Our approach was to build a MILP optimisation model to find the least cost supply network, subject to certain constraints. The model is based on a geographical grid of Great Britain and takes account of whether hydrogen is supplied as a liquid or gas, its primary source for example, natural gas, oil, coal, biomass, electrolysis using solar power etc. which determines the size, type and location of production plants together with the proximity of raw materials. Once produced, the model evaluates the various transport options; pipeline, truck or rail and the cost of transport mode compared to the establishment of a new production plant and decides on the number of fuelling stations in each grid square.
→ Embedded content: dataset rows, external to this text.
-- ==== Sys2Proof/Machine/WorkTypes.lean ====
section
/-!
DEFINITION. The records of grids and teams (R154 to R163, R257 to R261, R400 to R406, R419 to R430).
-/
namespace Sys2Proof.Machine

/-- The fields of a launch record (R154). -/
structure LaunchRec where
  entry : U64
  gx : Nat
  gy : Nat
  gz : Nat
  gangs : Nat
  wcode : Nat
  vregs : Nat
  scratch : Nat
  lpriv : Nat
  csize : Nat
  l1min : Nat
  l1max : Nat
  arrays : Nat
  prio : Nat
  diemask : Nat
  deadline : U64
  tblbase : U64
  tbllen : Nat
  dskib : Nat
  trapvec : U64
  param : U64
  /-- BIND0 to BIND3: program and argument. -/
  binds : List (U64 × U64)
deriving DecidableEq, Repr

/-- No record. -/
def LaunchRec.absent : LaunchRec :=
  ⟨0, 1, 1, 1, 1, 1, 32, 0, 0, 0, 512, 1536, 0, 0, 0, 0, 0, 0, 0, 0, 0, []⟩

/-- States of a grid (R162). A grid in a launch queue has no record of its own yet. -/
inductive GridState where
  | running | retired
deriving DecidableEq, Repr

/-- A grid (R154 to R163). -/
structure Grid where
  /-- The model's own name, in the order of dispatch. -/
  id : Nat
  gridid : U32
  ctx : Nat
  recva : U64
  rc : LaunchRec
  /-- The team that launched it and the parent's GRIDID. -/
  parent : Option Nat
  parentId : U32
  depth : Nat
  state : GridState
  /-- The first fault (R161, R389), and whether the host ended it (R462). -/
  fault : Option (BitVec 8)
  ended : Bool
  /-- No further teams: a bound program faulted (R161). -/
  noMore : Bool
  /-- The next linear team index to offer. -/
  next : Nat
  /-- The dies on which it holds die scratchpad, with its base there (R48). -/
  dscratch : SMap Nat
  /-- A host request stands (R425). -/
  hostReq : Bool
deriving DecidableEq, Repr

/-- States of a team (R162). -/
inductive TeamState where
  | offered | starting | running | saved | exited
deriving DecidableEq, Repr

/-- A stationary buffer (R203, R334, R341, R493): whether it holds weights, its weights and its side store, and the format
record of the last load issued into it: bits [49:35] of its format block. -/
structure Buffer where
  full : Bool
  weights : SMap Byte
  side : SMap Byte
  fmt : Option (BitVec 15)
  /-- It holds an error that cannot be corrected (R354). -/
  flawed : Bool
deriving DecidableEq, Repr

/-- A buffer that no load has been issued into. -/
def Buffer.empty : Buffer := ⟨false, [], [], none, false⟩

/-- A write that a saved team is owed (R422). -/
inductive HeldWrite where
  /-- A completion record: its offset in the allocation and its bytes. -/
  | record (off : Nat) (bytes : List Byte)
  /-- An arrival on a barrier: its offset and its count. -/
  | arrive (off : Nat) (count : Nat)
  /-- A broken mark, with its reason (R390). -/
  | broken (off : Nat) (why : BitVec 3)
deriving DecidableEq, Repr

/-- A team (R158 to R163). -/
structure Team where
  id : Nat
  teamid : U32
  grid : Nat
  state : TeamState
  lin : Nat
  member : Nat
  /-- The teams of its cluster unit, in member order, itself among them. -/
  unit : List Nat
  die : Nat
  core : Nat
  /-- The offset of its allocation in the pool, its bytes, and the bytes of its scratchpad part (R60). -/
  base : Nat
  size : Nat
  spad : Nat
  /-- The physical arrays that it owns (R160). -/
  arrays : List Nat
  /-- Cycles since it was offered (R403). -/
  waited : Nat
  /-- Placement order (R404). -/
  placed : Nat
  filled : Bool
  bindsLeft : Nat
  started : Bool
  preq : Bool
  /-- The distributor that asked, or the host (R405). -/
  reqHost : Bool
  pdl : Nat
  pdlDone : Bool
  /-- Children: the record address and the grid; none while queued (R261). -/
  children : List (U64 × Option Nat × Nat)
  /-- The group named last (R209). -/
  coll : Nat
  tiles : SMap U32
  /-- Elements of its tiles that hold an error that cannot be corrected, by their keys (R354). -/
  flawed : List Nat
  bufs : SMap Buffer
  held : List HeldWrite
  /-- Barriers of aborted collectives, by offset, with the issuing gangs: the next of them to wait there reports it (R373). -/
  aborts : List (Nat × List Nat)
  /-- The save slot: address and bytes (R424). -/
  slot : Option (Nat × Nat)
  /-- The offset in the slot of the entries held for it (R429, item 6). -/
  heldAt : Nat
  /-- The agents saved with it (R427). -/
  saved : List Agent
  saveOrder : Nat
  /-- A resume command of the host to a gang saved parked (R430): the gang and whether it completes its entries. -/
  resume : List (Nat × Bool)
deriving DecidableEq, Repr

/-- No team. -/
def Team.absent : Team where
  id := 0
  teamid := 0
  grid := 0
  state := .exited
  lin := 0
  member := 0
  unit := []
  die := 0
  core := 0
  base := 0
  size := 0
  spad := 0
  arrays := []
  waited := 0
  placed := 0
  filled := false
  bindsLeft := 0
  started := false
  preq := false
  reqHost := false
  pdl := 0
  pdlDone := false
  children := []
  coll := 0
  tiles := []
  flawed := []
  bufs := []
  held := []
  aborts := []
  slot := none
  heldAt := 0
  saved := []
  saveOrder := 0
  resume := []

/-- No grid. -/
def Grid.absent : Grid where
  id := 0
  gridid := 0
  ctx := 0
  recva := 0
  rc := LaunchRec.absent
  parent := none
  parentId := 0xFFFFFFFF
  depth := 0
  state := .retired
  fault := none
  ended := false
  noMore := false
  next := 0
  dscratch := []
  hostReq := false

/-- An entry of a launch queue (R400): the record, its context, and for a child the launching team and its ordinal; CYC at its enqueue,
and 0 for the host's or a number that grows with die and core for a LAUNCH. -/
structure Queued where
  recva : U64
  ctx : Nat
  parent : Option Nat
  parentId : U32
  depth : Nat
  ordinal : Nat
  born : U64
  rank : Nat
deriving DecidableEq, Repr

end Sys2Proof.Machine
end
In one case study, we examined the possibility of hydrogen as a means of storing electricity and how advantage can be taken of daily price variations in grid electricity. This is illustrated below, where the relation between amount and cost of storage and hydrogen balances (surplus and deficit through a week are illustrated).

Figure 2. Possible future hydrogen system, indicating how existing facilities bias future infrastructure
Figure 2. Possible future hydrogen system, indicating how existing facilities bias future infrastructure

Figure 3. Relation between storage capacity growth and storage cost
Figure 3. Relation between storage capacity growth and storage cost
Figure 4. Hydrogen balance: demand, production and nett surplus/deficit (balanced by storage)
Figure 4. Hydrogen balance: demand, production and nett surplus/deficit (balanced by storage)


Modelling and optimisation of spatial energy systems

THERMOS (Thermal Energy Resource Modelling and Optimisation System) is an EU Horizon 2020 funded research project which aims to accelerate the development of new low-carbon heating and cooling systems across Europe, and enable faster upgrade, refurbishment, and expansion of existing systems. THERMOS kicked off in October 2016 and will be running for three years until September 2019.

As part of this project CPSE is developing optimisation models to identify cost effective heat networks for satisfying the thermal energy demands in an urban area while also meeting other constraints such as emissions targets. We are developing models of spatial energy systems continuing our earlier work on urban energy system models. Spatial energy system models consist of three facets:

  • A spatial facet with nodes that represent the location of energy demands and energy centres for supplying these demands, and network links that connect these nodes.
  • A temporal facet that represents the variations in the prices of supplies and fluctuations in heat demand.
  • A process facet that represents the energy conversion (e.g. CHP, heat pumps), storage, transportation and consumption processes.

The models which can be formulated as MILP optimisation problems will be used in the planning of local heating and cooling networks to assess their economic viability and sustainability. The models will be coupled with electrical network models developed by the control and power systems group to quantify the impact of introducing new technologies (e.g. CHP, non-domestic heat pumps) on the electricity network, and the consequent costs for reinforcing the network. The models will be integrated with energy system mapping tools developed by the Centre for Sustainable Energy, Bristol,  and will be tailored to the needs of a series of pilot city authorities in Islington, Warsaw, Jelgava and Granollers.